(Saved entries)
>>
-- ==== Sys2Proof/Laws/State.lean ====
section
/-!
SUPPORT. Laws/State.lean: what each named update of the state and of a warp leaves as it was, one lemma per field.
-/

namespace Sys2Proof.Machine

/-! ## Updates of the state -/

@[simp] theorem State.setWarp_cur (s : State) (core slot : Nat) (w : Warp) : (s.setWarp core slot w).cur = s.cur := rfl
@[simp] theorem State.setWarp_ev (s : State) (core slot : Nat) (w : Warp) : (s.setWarp core slot w).ev = s.ev := rfl
@[simp] theorem State.setWarp_agenda (s : State) (core slot : Nat) (w : Warp) : (s.setWarp core slot w).agenda = s.agenda := rfl
@[simp] theorem State.setWarp_free (s : State) (core slot : Nat) (w : Warp) : (s.setWarp core slot w).free = s.free := rfl
@[simp] theorem State.setWarp_nextId (s : State) (core slot : Nat) (w : Warp) : (s.setWarp core slot w).nextId = s.nextId := rfl
@[simp] theorem State.setWarp_single (s : State) (core slot : Nat) (w : Warp) : (s.setWarp core slot w).single = s.single := rfl
@[simp] theorem State.setWarp_clk (s : State) (core slot : Nat) (w : Warp) : (s.setWarp core slot w).clk = s.clk := rfl
@[simp] theorem State.setWarp_time (s : State) (core slot : Nat) (w : Warp) : (s.setWarp core slot w).time = s.time := rfl
@[simp] theorem State.setWarp_coreMap (s : State) (core slot : Nat) (w : Warp) : (s.setWarp core slot w).coreMap = s.coreMap := rfl
@[simp] theorem State.setWarp_rank (s : State) (core slot : Nat) (w : Warp) : (s.setWarp core slot w).rank = s.rank := rfl
@[simp] theorem State.setWarp_ranked (s : State) (core slot : Nat) (w : Warp) : (s.setWarp core slot w).ranked = s.ranked := rfl
@[simp] theorem State.setWarp_domain (s : State) (core slot : Nat) (w : Warp) : (s.setWarp core slot w).domain = s.domain := rfl
@[simp] theorem State.setWarp_warps (s : State) (core slot : Nat) (w : Warp) : (s.setWarp core slot w).warps = Tbl.put s.warps (32 * core + slot) w := rfl
@[simp] theorem State.setWarp_evicted (s : State) (core slot : Nat) (w : Warp) : (s.setWarp core slot w).evicted = s.evicted := rfl
@[simp] theorem State.setWarp_lastSel (s : State) (core slot : Nat) (w : Warp) : (s.setWarp core slot w).lastSel = s.lastSel := rfl
@[simp] theorem State.setWarp_rrPart (s : State) (core slot : Nat) (w : Warp) : (s.setWarp core slot w).rrPart = s.rrPart := rfl
@[simp] theorem State.setWarp_scr (s : State) (core slot : Nat) (w : Warp) : (s.setWarp core slot w).scr = s.scr := rfl
@[simp] theorem State.setWarp_fe (s : State) (core slot : Nat) (w : Warp) : (s.setWarp core slot w).fe = s.fe := rfl
@[simp] theorem State.setWarp_scrOwner (s : State) (core slot : Nat) (w : Warp) : (s.setWarp core slot w).scrOwner = s.scrOwner := rfl
@[simp] theorem State.setWarp_tiles (s : State) (core slot : Nat) (w : Warp) : (s.setWarp core slot w).tiles = s.tiles := rfl
@[simp] theorem State.setWarp_tileOf (s : State) (core slot : Nat) (w : Warp) : (s.setWarp core slot w).tileOf = s.tileOf := rfl
@[simp] theorem State.setWarp_tileOwner (s : State) (core slot : Nat) (w : Warp) : (s.setWarp core slot w).tileOwner = s.tileOwner := rfl
@[simp] theorem State.setWarp_banks (s : State) (core slot : Nat) (w : Warp) : (s.setWarp core slot w).banks = s.banks := rfl
@[simp] theorem State.setWarp_bankOf (s : State) (core slot : Nat) (w : Warp) : (s.setWarp core slot w).bankOf = s.bankOf := rfl
@[simp] theorem State.setWarp_bankOwner (s : State) (core slot : Nat) (w : Warp) : (s.setWarp core slot w).bankOwner = s.bankOwner := rfl
@[simp] theorem State.setWarp_l1 (s : State) (core slot : Nat) (w : Warp) : (s.setWarp core slot w).l1 = s.l1 := rfl
@[simp] theorem State.setWarp_ret (s : State) (core slot : Nat) (w : Warp) : (s.setWarp core slot w).ret = s.ret := rfl
@[simp] theorem State.setWarp_segAccess (s : State) (core slot : Nat) (w : Warp) : (s.setWarp core slot w).segAccess = s.segAccess := rfl
@[simp] theorem State.setWarp_launches (s : State) (core slot : Nat) (w : Warp) : (s.setWarp core slot w).launches = s.launches := rfl
@[simp] theorem State.setWarp_cgs (s : State) (core slot : Nat) (w : Warp) : (s.setWarp core slot w).cgs = s.cgs := rfl
@[simp] theorem State.setWarp_wgs (s : State) (core slot : Nat) (w : Warp) : (s.setWarp core slot w).wgs = s.wgs := rfl
@[simp] theorem State.setWarp_savedWgs (s : State) (core slot : Nat) (w : Warp) : (s.setWarp core slot w).savedWgs = s.savedWgs := rfl
@[simp] theorem State.setWarp_convoys (s : State) (core slot : Nat) (w : Warp) : (s.setWarp core slot w).convoys = s.convoys := rfl
@[simp] theorem State.setWarp_reserved (s : State) (core slot : Nat) (w : Warp) : (s.setWarp core slot w).reserved = s.reserved := rfl
@[simp] theorem State.setWarp_reelQ (s : State) (core slot : Nat) (w : Warp) : (s.setWarp core slot w).reelQ = s.reelQ := rfl
@[simp] theorem State.setWarp_matQ (s : State) (core slot : Nat) (w : Warp) : (s.setWarp core slot w).matQ = s.matQ := rfl
@[simp] theorem State.setWarp_cruQ (s : State) (core slot : Nat) (w : Warp) : (s.setWarp core slot w).cruQ = s.cruQ := rfl
@[simp] theorem State.setWarp_ampQ (s : State) (core slot : Nat) (w : Warp) : (s.setWarp core slot w).ampQ = s.ampQ := rfl
@[simp] theorem State.setWarp_qfences (s : State) (core slot : Nat) (w : Warp) : (s.setWarp core slot w).qfences = s.qfences := rfl
@[simp] theorem State.setWarp_seqrs (s : State) (core slot : Nat) (w : Warp) : (s.setWarp core slot w).seqrs = s.seqrs := rfl
@[simp] theorem State.setWarp_qmaps (s : State) (core slot : Nat) (w : Warp) : (s.setWarp core slot w).qmaps = s.qmaps := rfl
@[simp] theorem State.setWarp_ampMsgs (s : State) (core slot : Nat) (w : Warp) : (s.setWarp core slot w).ampMsgs = s.ampMsgs := rfl
@[simp] theorem State.setWarp_ampGrants (s : State) (core slot : Nat) (w : Warp) : (s.setWarp core slot w).ampGrants = s.ampGrants := rfl
@[simp] theorem State.setWarp_reelOff (s : State) (core slot : Nat) (w : Warp) : (s.setWarp core slot w).reelOff = s.reelOff := rfl
@[simp] theorem State.setWarp_matOff (s : State) (core slot : Nat) (w : Warp) : (s.setWarp core slot w).matOff = s.matOff := rfl
@[simp] theorem State.setWarp_ampOff (s : State) (core slot : Nat) (w : Warp) : (s.setWarp core slot w).ampOff = s.ampOff := rfl
@[simp] theorem State.setWarp_mem (s : State) (core slot : Nat) (w : Warp) : (s.setWarp core slot w).mem = s.mem := rfl
@[simp] theorem State.setWarp_hostMem (s : State) (core slot : Nat) (w : Warp) : (s.setWarp core slot w).hostMem = s.hostMem := rfl
@[simp] theorem State.setWarp_peerMem (s : State) (core slot : Nat) (w : Warp) : (s.setWarp core slot w).peerMem = s.peerMem := rfl
@[simp] theorem State.setWarp_peerPages (s : State) (core slot : Nat) (w : Warp) : (s.setWarp core slot w).peerPages = s.peerPages := rfl
@[simp] theorem State.setWarp_writes (s : State) (core slot : Nat) (w : Warp) : (s.setWarp core slot w).writes = s.writes := rfl
@[simp] theorem State.setWarp_reads (s : State) (core slot : Nat) (w : Warp) : (s.setWarp core slot w).reads = s.reads := rfl
@[simp] theorem State.setWarp_pending (s : State) (core slot : Nat) (w : Warp) : (s.setWarp core slot w).pending = s.pending := rfl
@[simp] theorem State.setWarp_contribs (s : State) (core slot : Nat) (w : Warp) : (s.setWarp core slot w).contribs = s.contribs := rfl
@[simp] theorem State.setWarp_seqs (s : State) (core slot : Nat) (w : Warp) : (s.setWarp core slot w).seqs = s.seqs := rfl
@[simp] theorem State.setWarp_poison (s : State) (core slot : Nat) (w : Warp) : (s.setWarp core slot w).poison = s.poison := rfl
@[simp] theorem State.setWarp_tcache (s : State) (core slot : Nat) (w : Warp) : (s.setWarp core slot w).tcache = s.tcache := rfl
@[simp] theorem State.setWarp_migs (s : State) (core slot : Nat) (w : Warp) : (s.setWarp core slot w).migs = s.migs := rfl
@[simp] theorem State.setWarp_migRetry (s : State) (core slot : Nat) (w : Warp) : (s.setWarp core slot w).migRetry = s.migRetry := rfl
@[simp] theorem State.setWarp_shoots (s : State) (core slot : Nat) (w : Warp) : (s.setWarp core slot w).shoots = s.shoots := rfl
@[simp] theorem State.setWarp_fencedRanks (s : State) (core slot : Nat) (w : Warp) : (s.setWarp core slot w).fencedRanks = s.fencedRanks := rfl
@[simp] theorem State.setWarp_msgs (s : State) (core slot : Nat) (w : Warp) : (s.setWarp core slot w).msgs = s.msgs := rfl
@[simp] theorem State.setWarp_sends (s : State) (core slot : Nat) (w : Warp) : (s.setWarp core slot w).sends = s.sends := rfl
@[simp] theorem State.setWarp_usedHandles (s : State) (core slot : Nat) (w : Warp) : (s.setWarp core slot w).usedHandles = s.usedHandles := rfl
@[simp] theorem State.setWarp_pkts (s : State) (core slot : Nat) (w : Warp) : (s.setWarp core slot w).pkts = s.pkts := rfl
@[simp] theorem State.setWarp_replies (s : State) (core slot : Nat) (w : Warp) : (s.setWarp core slot w).replies = s.replies := rfl
@[simp] theorem State.setWarp_genUpds (s : State) (core slot : Nat) (w : Warp) : (s.setWarp core slot w).genUpds = s.genUpds := rfl
@[simp] theorem State.setWarp_genTab (s : State) (core slot : Nat) (w : Warp) : (s.setWarp core slot w).genTab = s.genTab := rfl
@[simp] theorem State.setWarp_colls (s : State) (core slot : Nat) (w : Warp) : (s.setWarp core slot w).colls = s.colls := rfl
@[simp] theorem State.setWarp_doneTickets (s : State) (core slot : Nat) (w : Warp) : (s.setWarp core slot w).doneTickets = s.doneTickets := rfl
@[simp] theorem State.setWarp_collEarly (s : State) (core slot : Nat) (w : Warp) : (s.setWarp core slot w).collEarly = s.collEarly := rfl
@[simp] theorem State.setWarp_collBad (s : State) (core slot : Nat) (w : Warp) : (s.setWarp core slot w).collBad = s.collBad := rfl
@[simp] theorem State.setWarp_winches (s : State) (core slot : Nat) (w : Warp) : (s.setWarp core slot w).winches = s.winches := rfl
@[simp] theorem State.setWarp_spares (s : State) (core slot : Nat) (w : Warp) : (s.setWarp core slot w).spares = s.spares := rfl
@[simp] theorem State.setWarp_tports (s : State) (core slot : Nat) (w : Warp) : (s.setWarp core slot w).tports = s.tports := rfl
@[simp] theorem State.setWarp_routes (s : State) (core slot : Nat) (w : Warp) : (s.setWarp core slot w).routes = s.routes := rfl
@[simp] theorem State.setWarp_tilicOut (s : State) (core slot : Nat) (w : Warp) : (s.setWarp core slot w).tilicOut = s.tilicOut := rfl
@[simp] theorem State.setWarp_peerReqs (s : State) (core slot : Nat) (w : Warp) : (s.setWarp core slot w).peerReqs = s.peerReqs := rfl
@[simp] theorem State.setWarp_routers (s : State) (core slot : Nat) (w : Warp) : (s.setWarp core slot w).routers = s.routers := rfl
@[simp] theorem State.setWarp_crossed (s : State) (core slot : Nat) (w : Warp) : (s.setWarp core slot w).crossed = s.crossed := rfl
@[simp] theorem State.setWarp_ctxs (s : State) (core slot : Nat) (w : Warp) : (s.setWarp core slot w).ctxs = s.ctxs := rfl
@[simp] theorem State.setWarp_parts (s : State) (core slot : Nat) (w : Warp) : (s.setWarp core slot w).parts = s.parts := rfl
@[simp] theorem State.setWarp_ports (s : State) (core slot : Nat) (w : Warp) : (s.setWarp core slot w).ports = s.ports := rfl
@[simp] theorem State.setWarp_slots (s : State) (core slot : Nat) (w : Warp) : (s.setWarp core slot w).slots = s.slots := rfl
@[simp] theorem State.setWarp_sems (s : State) (core slot : Nat) (w : Warp) : (s.setWarp core slot w).sems = s.sems := rfl
@[simp] theorem State.setWarp_lastRead (s : State) (core slot : Nat) (w : Warp) : (s.setWarp core slot w).lastRead = s.lastRead := rfl
@[simp] theorem State.setWarp_args (s : State) (core slot : Nat) (w : Warp) : (s.setWarp core slot w).args = s.args := rfl
@[simp] theorem State.setWarp_cmd (s : State) (core slot : Nat) (w : Warp) : (s.setWarp core slot w).cmd = s.cmd := rfl
@[simp] theorem State.setWarp_cstErr (s : State) (core slot : Nat) (w : Warp) : (s.setWarp core slot w).cstErr = s.cstErr := rfl
@[simp] theorem State.setWarp_cstRes (s : State) (core slot : Nat) (w : Warp) : (s.setWarp core slot w).cstRes = s.cstRes := rfl
@[simp] theorem State.setWarp_cstSer (s : State) (core slot : Nat) (w : Warp) : (s.setWarp core slot w).cstSer = s.cstSer := rfl
@[simp] theorem State.setWarp_semErr (s : State) (core slot : Nat) (w : Warp) : (s.setWarp core slot w).semErr = s.semErr := rfl
@[simp] theorem State.setWarp_cfgErr (s : State) (core slot : Nat) (w : Warp) : (s.setWarp core slot w).cfgErr = s.cfgErr := rfl
@[simp] theorem State.setWarp_slotErr (s : State) (core slot : Nat) (w : Warp) : (s.setWarp core slot w).slotErr = s.slotErr := rfl
@[simp] theorem State.setWarp_otsRem (s : State) (core slot : Nat) (w : Warp) : (s.setWarp core slot w).otsRem = s.otsRem := rfl
@[simp] theorem State.setWarp_rootHash (s : State) (core slot : Nat) (w : Warp) : (s.setWarp core slot w).rootHash = s.rootHash := rfl
@[simp] theorem State.setWarp_idHash (s : State) (core slot : Nat) (w : Warp) : (s.setWarp core slot w).idHash = s.idHash := rfl
@[simp] theorem State.setWarp_fuseVer (s : State) (core slot : Nat) (w : Warp) : (s.setWarp core slot w).fuseVer = s.fuseVer := rfl
@[simp] theorem State.setWarp_step (s : State) (core slot : Nat) (w : Warp) : (s.setWarp core slot w).step = s.step := rfl
@[simp] theorem State.setWarp_stt (s : State) (core slot : Nat) (w : Warp) : (s.setWarp core slot w).stt = s.stt := rfl
@[simp] theorem State.setWarp_startRec (s : State) (core slot : Nat) (w : Warp) : (s.setWarp core slot w).startRec = s.startRec := rfl
@[simp] theorem State.setWarp_downPorts (s : State) (core slot : Nat) (w : Warp) : (s.setWarp core slot w).downPorts = s.downPorts := rfl
@[simp] theorem State.setWarp_marked (s : State) (core slot : Nat) (w : Warp) : (s.setWarp core slot w).marked = s.marked := rfl
@[simp] theorem State.setWarp_failedCores (s : State) (core slot : Nat) (w : Warp) : (s.setWarp core slot w).failedCores = s.failedCores := rfl
@[simp] theorem State.setWarp_env (s : State) (core slot : Nat) (w : Warp) : (s.setWarp core slot w).env = s.env := rfl
@[simp] theorem State.setWarp_envAct (s : State) (core slot : Nat) (w : Warp) : (s.setWarp core slot w).envAct = s.envAct := rfl
@[simp] theorem State.setWarp_envTarget (s : State) (core slot : Nat) (w : Warp) : (s.setWarp core slot w).envTarget = s.envTarget := rfl
@[simp] theorem State.setWarp_envSeen (s : State) (core slot : Nat) (w : Warp) : (s.setWarp core slot w).envSeen = s.envSeen := rfl
@[simp] theorem State.setWarp_retPol (s : State) (core slot : Nat) (w : Warp) : (s.setWarp core slot w).retPol = s.retPol := rfl
@[simp] theorem State.setWarp_refr (s : State) (core slot : Nat) (w : Warp) : (s.setWarp core slot w).refr = s.refr := rfl
@[simp] theorem State.setWarp_hot (s : State) (core slot : Nat) (w : Warp) : (s.setWarp core slot w).hot = s.hot := rfl
@[simp] theorem State.setWarp_cnt (s : State) (core slot : Nat) (w : Warp) : (s.setWarp core slot w).cnt = s.cnt := rfl
@[simp] theorem State.setWarp_thr (s : State) (core slot : Nat) (w : Warp) : (s.setWarp core slot w).thr = s.thr := rfl
@[simp] theorem State.setWarp_rowLim (s : State) (core slot : Nat) (w : Warp) : (s.setWarp core slot w).rowLim = s.rowLim := rfl
@[simp] theorem State.setWarp_rowTab (s : State) (core slot : Nat) (w : Warp) : (s.setWarp core slot w).rowTab = s.rowTab := rfl
@[simp] theorem State.setWarp_rowCopies (s : State) (core slot : Nat) (w : Warp) : (s.setWarp core slot w).rowCopies = s.rowCopies := rfl
@[simp] theorem State.setWarp_rowSpares (s : State) (core slot : Nat) (w : Warp) : (s.setWarp core slot w).rowSpares = s.rowSpares := rfl
@[simp] theorem State.setWarp_remapped (s : State) (core slot : Nat) (w : Warp) : (s.setWarp core slot w).remapped = s.remapped := rfl
@[simp] theorem State.setWarp_badBanks (s : State) (core slot : Nat) (w : Warp) : (s.setWarp core slot w).badBanks = s.badBanks := rfl
@[simp] theorem State.setWarp_bankSpares (s : State) (core slot : Nat) (w : Warp) : (s.setWarp core slot w).bankSpares = s.bankSpares := rfl
@[simp] theorem State.setWarp_tel (s : State) (core slot : Nat) (w : Warp) : (s.setWarp core slot w).tel = s.tel := rfl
<<
Your answer should consist solely of the lines above from the line with "s.time := rfl" to the line with "s.fe := rfl", both included, reproduced exactly.

## ANSWER TO THIS PROBLEM
@[simp] theorem State.setWarp_time (s : State) (core slot : Nat) (w : Warp) : (s.setWarp core slot w).time = s.time := rfl
@[simp] theorem State.setWarp_coreMap (s : State) (core slot : Nat) (w : Warp) : (s.setWarp core slot w).coreMap = s.coreMap := rfl
@[simp] theorem State.setWarp_rank (s : State) (core slot : Nat) (w : Warp) : (s.setWarp core slot w).rank = s.rank := rfl
@[simp] theorem State.setWarp_ranked (s : State) (core slot : Nat) (w : Warp) : (s.setWarp core slot w).ranked = s.ranked := rfl
@[simp] theorem State.setWarp_domain (s : State) (core slot : Nat) (w : Warp) : (s.setWarp core slot w).domain = s.domain := rfl
@[simp] theorem State.setWarp_warps (s : State) (core slot : Nat) (w : Warp) : (s.setWarp core slot w).warps = Tbl.put s.warps (32 * core + slot) w := rfl
@[simp] theorem State.setWarp_evicted (s : State) (core slot : Nat) (w : Warp) : (s.setWarp core slot w).evicted = s.evicted := rfl
@[simp] theorem State.setWarp_lastSel (s : State) (core slot : Nat) (w : Warp) : (s.setWarp core slot w).lastSel = s.lastSel := rfl
@[simp] theorem State.setWarp_rrPart (s : State) (core slot : Nat) (w : Warp) : (s.setWarp core slot w).rrPart = s.rrPart := rfl
@[simp] theorem State.setWarp_scr (s : State) (core slot : Nat) (w : Warp) : (s.setWarp core slot w).scr = s.scr := rfl
@[simp] theorem State.setWarp_fe (s : State) (core slot : Nat) (w : Warp) : (s.setWarp core slot w).fe = s.fe := rfl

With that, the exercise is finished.